--- Data shown Enclosed Below ---

/-! ## Check 9: the schedule fit (R45, R270) -/

/-- The sum of the sizes of the slices in work in a frame of analysis count `f`: eight steps follow each start (R274, R275). -/
def sliceSteps (points r f : Nat) : Nat :=
  let size := (points + r - 1) / r
  sumNat ((List.range r).map (fun j =>
    min size (points - j * size) * ((List.range 8).filter (fun t => (f + 8 * r - t) % r == j)).length))

/-- The worst-case time of a problem of a template, in core cycles: BUDGET_COLD iterations, the check of a BUDGET result
and one ridge retry (R255). -/
def worstCycles (t : List Byte) : Nat :=
  30 + laneCycles 2 (tmNvar t) (tmNcon t) (4 * (blockWords 2 (tmNvar t) (tmNcon t)).1) (u8 t 7) true true

/-- Bytes of data and result block of a problem of a template (R243). -/
def blockBytes (t : List Byte) : Nat :=
  4 * (blockWords 2 (tmNvar t) (tmNcon t)).1 + 4 * (blockWords 2 (tmNvar t) (tmNcon t)).2 + 16

/-- Cycles of the array exceed a share, in 0.1 %, of the time from course 0 slot 34 to the end of a course on 56 lanes at
600 MHz: 600 cycles a µs, 680 µs of course 0 gone. -/
def overTime (cycles share course : Nat) : Bool :=
  decide (share * 56 * 600 * (1000 * (course + 1) - 680) < 1000 * cycles)

/-- The schedule fit of R270. -/
def scheduleFits (b : List Byte) : Bool :=
  let sc := imgSection b 1
  let l := u8 sc 0
  let r := max 1 (u8 sc 1)
  let share := u16 sc 2
  let t0 := (imgTemplate b 0).getD []
  let t1 := (imgTemplate b 1).getD []
  let n := (imgSection b 9).length / 8 + 1
  let steps := ((List.range r).map (sliceSteps (36 * n) r)).foldl max 0
  !(overTime (n * worstCycles t0 + steps * worstCycles t1) share (envCourse l) || overTime (n * worstCycles t0) share (caseCourse l)
    || decide (4096 < n + steps) || decide (4194304 < n * blockBytes t0 + steps * blockBytes t1))

end Sys2Proof.Machine
end

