/-- IMAGE_QUERY, GNSS_QUERY, REF_STATUS of a reference of the image, EST_QUERY, CTRL_QUERY, ALLOC_QUERY, CONSEQ_QUERY,
ENVELOPE_QUERY and TRIM_QUERY, accepted and with a working transfer, write the record the rule names to ADDR and
complete with OK and the number of bytes written. CONSEQ_QUERY adds the entries of the cases where asked, and with
the clear option it clears the held counts; REF_STATUS with its clear option clears the counters of the reference,
and is refused with reason 1 for a reference the image does not have. A transfer that fails completes the query with
its error and the bytes moved, counted in HRG_WRITE_ERR with event source 114. (spec/17_host_rings.md R420,
spec/17_host_rings.md R423, spec/17_host_rings.md R425, spec/05_gnss_baseband.md R129,
spec/06_position_estimation.md R170, spec/06_position_estimation.md R171, spec/07_control_modes.md R200,
spec/08_thrust_allocation.md R227, spec/10_consequence_analysis.md R281, spec/10_consequence_analysis.md R282,
spec/11_trim_and_heel.md R298) -/
def Obligations.QueriesAnswerFromTheRecords : Prop :=
  ∀ (t : Nat) (h : CmdHdr) (s : State),
    (∀ n, h.dma = some n → ∀ p ∈ [(Instr.imageQuery t h, HostCmd.imageQuery), (.gnssQuery t h, .gnssQuery), (.estQuery t h, .estQuery),
      (.ctrlQuery t h, .ctrlQuery), (.allocQuery t h, .allocQuery), (.envelopeQuery t h, .envelopeQuery), (.trimQuery t h, .trimQuery)],
      s.Accepts h p.2 → exec p.1 s = .next ((((s.accepted t h p.2).count .writeErr).raise 114 .notice 0 0 h.ring []).complete
        h.ring s.hrg.nextRef 4 (word n))) ∧ (h.dma = none →
    (∀ out, s.Accepts h .imageQuery →
      out = lebytes 4 (u32 s.image 0x0C) ++ [byte (if s.hasImage then s.img.activeClass else 0), byte s.img.slot.code, byte (match s.img.slot with
          | .refused r => r
          | _ => 0), 0] ++ padTo 48 s.activeDigest ++
        lebytes 4 (if s.img.slot = .verified ∨ s.img.slot.code = 4 then u32 s.img.staged 0x0C else 0) ++
        wbytes (match s.img.slot with
          | .pending n => n
          | _ => 0) →
      exec (.imageQuery t h) s = .next (((s.accepted t h .imageQuery).emit (.hostWrite h.addr out)).done (s.taken t h .imageQuery) 64)) ∧
    (∀ out, s.Accepts h .gnssQuery →
      out = padTo 64 (wbytes (s.gns.epoch.getD 0) ++ (match s.gns.sol with
        | some x => wbytes x.lat ++ wbytes x.lon ++ wbytes x.height ++ ibytes 4 (satI 32 x.clock) ++
            [byte s.gns.fix, byte x.sats] ++ lebytes 2 (min 0xFFFF x.pdop) ++ [byte s.gns.solAnt, byte x.raim]
        | none => List.replicate 16 0 ++ [0, 0, 0, 0, byte s.gns.solAnt, 2])) →
      exec (.gnssQuery t h) s = .next (((s.accepted t h .gnssQuery).emit (.hostWrite h.addr out)).done (s.taken t h .gnssQuery) 64)) ∧
    (∀ ref, s.Accepts h (.refStatus ref) → ((s.refDesc ref).isSome = false → exec (.refStatus t h ref) s = .next
        ((s.accepted t h (.refStatus ref)).refuse (s.taken t h (.refStatus ref)) 1)) ∧
      ((s.refDesc ref).isSome = true → exec (.refStatus t h ref) s = .next ((((if h.opts.getLsbD 0
        then (s.accepted t h (.refStatus ref)).putRef ref { s.refSt ref with
          fails := Occ.zero, lateApplied := Occ.zero, lateDropped := Occ.zero, rowsDropped := Occ.zero }
        else s.accepted t h (.refStatus ref)).emit (.hostWrite h.addr (s.refStatus ref))).done
          (s.taken t h (.refStatus ref)) (s.refStatus ref).length)))) ∧
    (s.Accepts h .estQuery → exec (.estQuery t h) s = .next (((s.accepted t h .estQuery).emit
      (.hostWrite h.addr (padTo 64 s.est.record))).done (s.taken t h .estQuery) 64)) ∧
    (s.Accepts h .ctrlQuery → exec (.ctrlQuery t h) s = .next (((s.accepted t h .ctrlQuery).emit
      (.hostWrite h.addr (padTo 64 s.ctl.record))).done (s.taken t h .ctrlQuery) 64)) ∧
    (s.Accepts h .allocQuery → exec (.allocQuery t h) s = .next (((s.accepted t h .allocQuery).emit
      (.hostWrite h.addr (padTo 64 s.alloc.record ++ s.alloc.entries.flatten))).done (s.taken t h .allocQuery)
      (64 + s.alloc.entries.flatten.length))) ∧
    (∀ out u, s.Accepts h .conseqQuery → out = padTo 64 s.csq.record ++
        (if h.opts.getLsbD 1 then (s.activeCases.map s.caseEntry).flatten else []) →
      u = ((s.accepted t h .conseqQuery).emit (.hostWrite h.addr out)).done (s.taken t h .conseqQuery) out.length →
      exec (.conseqQuery t h) s = .next (if h.opts.getLsbD 0 then u.withCsq { s.csq with
        cases := s.csq.cases.map (fun (x : CaseSt) => { x with held := Occ.zero }) } else u)) ∧
    (s.Accepts h .envelopeQuery → exec (.envelopeQuery t h) s = .next (((s.accepted t h .envelopeQuery).emit
      (.hostWrite h.addr s.envBytes)).done (s.taken t h .envelopeQuery) s.envBytes.length)) ∧
    (s.Accepts h .trimQuery → exec (.trimQuery t h) s = .next (((s.accepted t h .trimQuery).emit
      (.hostWrite h.addr (padTo 64 s.trim.record))).done (s.taken t h .trimQuery) 64)))
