-- ==== Sys2Proof/Laws/KeepEvents.lean ====
section
/-! SUPPORT. What the operations and commands of Machine/Events.lean leave unchanged. -/

set_option linter.unusedSimpArgs false

namespace Sys2Proof.Machine
open Sys2Proof

section
variable {msk : Part → Bool}

theorem State.writeEvent_blank (h_evt : msk .evt = true) (h_hrg : msk .hrg = true) (h_ctrs : msk .ctrs = true) (h_outbox : msk .outbox = true) (q : QEntry) (s : State) : (State.writeEvent q s).blank msk = s.blank msk := by
  simp only [State.writeEvent, ↓State.putEntry_blank, ↓State.withEvt_blank, ↓State.ite_blank, ite_self, h_evt, h_hrg, h_ctrs, h_outbox]

theorem State.writeEventsGo_blank (h_evt : msk .evt = true) (h_hrg : msk .hrg = true) (h_ctrs : msk .ctrs = true) (h_outbox : msk .outbox = true) (f : Nat) (s : State) (x : Option Sev) :
    (State.writeEventsGo f s x).1.blank msk = s.blank msk := by
  induction f generalizing s x with
  | zero => rfl
  | succ f ih =>
    unfold State.writeEventsGo
    split
    · rfl
    · split
      · rfl
      · simp only [↓ih, ↓State.writeEvent_blank, ↓State.withEvt_blank, h_evt, h_hrg, h_ctrs, h_outbox]

theorem State.writeEvents_blank (h_evt : msk .evt = true) (h_hrg : msk .hrg = true) (h_ctrs : msk .ctrs = true) (h_outbox : msk .outbox = true) (s : State) : (State.writeEvents s).blank msk = s.blank msk := by
  unfold State.writeEvents
  repeat' (first | with_reducible rfl | assumption | simp only [↓State.eventMsg_blank, ↓State.writeEventsGo_blank, ↓State.ite_blank, ite_self, h_evt, h_hrg, h_ctrs, h_outbox, ↓State.foldl_blank, implies_true, forall_const] | split | intro _)

end

end Sys2Proof.Machine
end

--- End of Enclosed Data shown ---

*Your objective:* From the records above, quote only the lines running from the line with "out = padTo 64 (wbytes" to the line with "cases := s.csq.cases.map", both lines included.

*Exercise output:*
      out = padTo 64 (wbytes (s.gns.epoch.getD 0) ++ (match s.gns.sol with
        | some x => wbytes x.lat ++ wbytes x.lon ++ wbytes x.height ++ ibytes 4 (satI 32 x.clock) ++
            [byte s.gns.fix, byte x.sats] ++ lebytes 2 (min 0xFFFF x.pdop) ++ [byte s.gns.solAnt, byte x.raim]
        | none => List.replicate 16 0 ++ [0, 0, 0, 0, byte s.gns.solAnt, 2])) →
      exec (.gnssQuery t h) s = .next (((s.accepted t h .gnssQuery).emit (.hostWrite h.addr out)).done (s.taken t h .gnssQuery) 64)) ∧
    (∀ ref, s.Accepts h (.refStatus ref) → ((s.refDesc ref).isSome = false → exec (.refStatus t h ref) s = .next
        ((s.accepted t h (.refStatus ref)).refuse (s.taken t h (.refStatus ref)) 1)) ∧
      ((s.refDesc ref).isSome = true → exec (.refStatus t h ref) s = .next ((((if h.opts.getLsbD 0
        then (s.accepted t h (.refStatus ref)).putRef ref { s.refSt ref with
          fails := Occ.zero, lateApplied := Occ.zero, lateDropped := Occ.zero, rowsDropped := Occ.zero }
        else s.accepted t h (.refStatus ref)).emit (.hostWrite h.addr (s.refStatus ref))).done
          (s.taken t h (.refStatus ref)) (s.refStatus ref).length)))) ∧
    (s.Accepts h .estQuery → exec (.estQuery t h) s = .next (((s.accepted t h .estQuery).emit
      (.hostWrite h.addr (padTo 64 s.est.record))).done (s.taken t h .estQuery) 64)) ∧
    (s.Accepts h .ctrlQuery → exec (.ctrlQuery t h) s = .next (((s.accepted t h .ctrlQuery).emit
      (.hostWrite h.addr (padTo 64 s.ctl.record))).done (s.taken t h .ctrlQuery) 64)) ∧
    (s.Accepts h .allocQuery → exec (.allocQuery t h) s = .next (((s.accepted t h .allocQuery).emit
      (.hostWrite h.addr (padTo 64 s.alloc.record ++ s.alloc.entries.flatten))).done (s.taken t h .allocQuery)
      (64 + s.alloc.entries.flatten.length))) ∧
    (∀ out u, s.Accepts h .conseqQuery → out = padTo 64 s.csq.record ++
        (if h.opts.getLsbD 1 then (s.activeCases.map s.caseEntry).flatten else []) →
      u = ((s.accepted t h .conseqQuery).emit (.hostWrite h.addr out)).done (s.taken t h .conseqQuery) out.length →
      exec (.conseqQuery t h) s = .next (if h.opts.getLsbD 0 then u.withCsq { s.csq with
        cases := s.csq.cases.map (fun (x : CaseSt) => { x with held := Occ.zero }) } else u)) ∧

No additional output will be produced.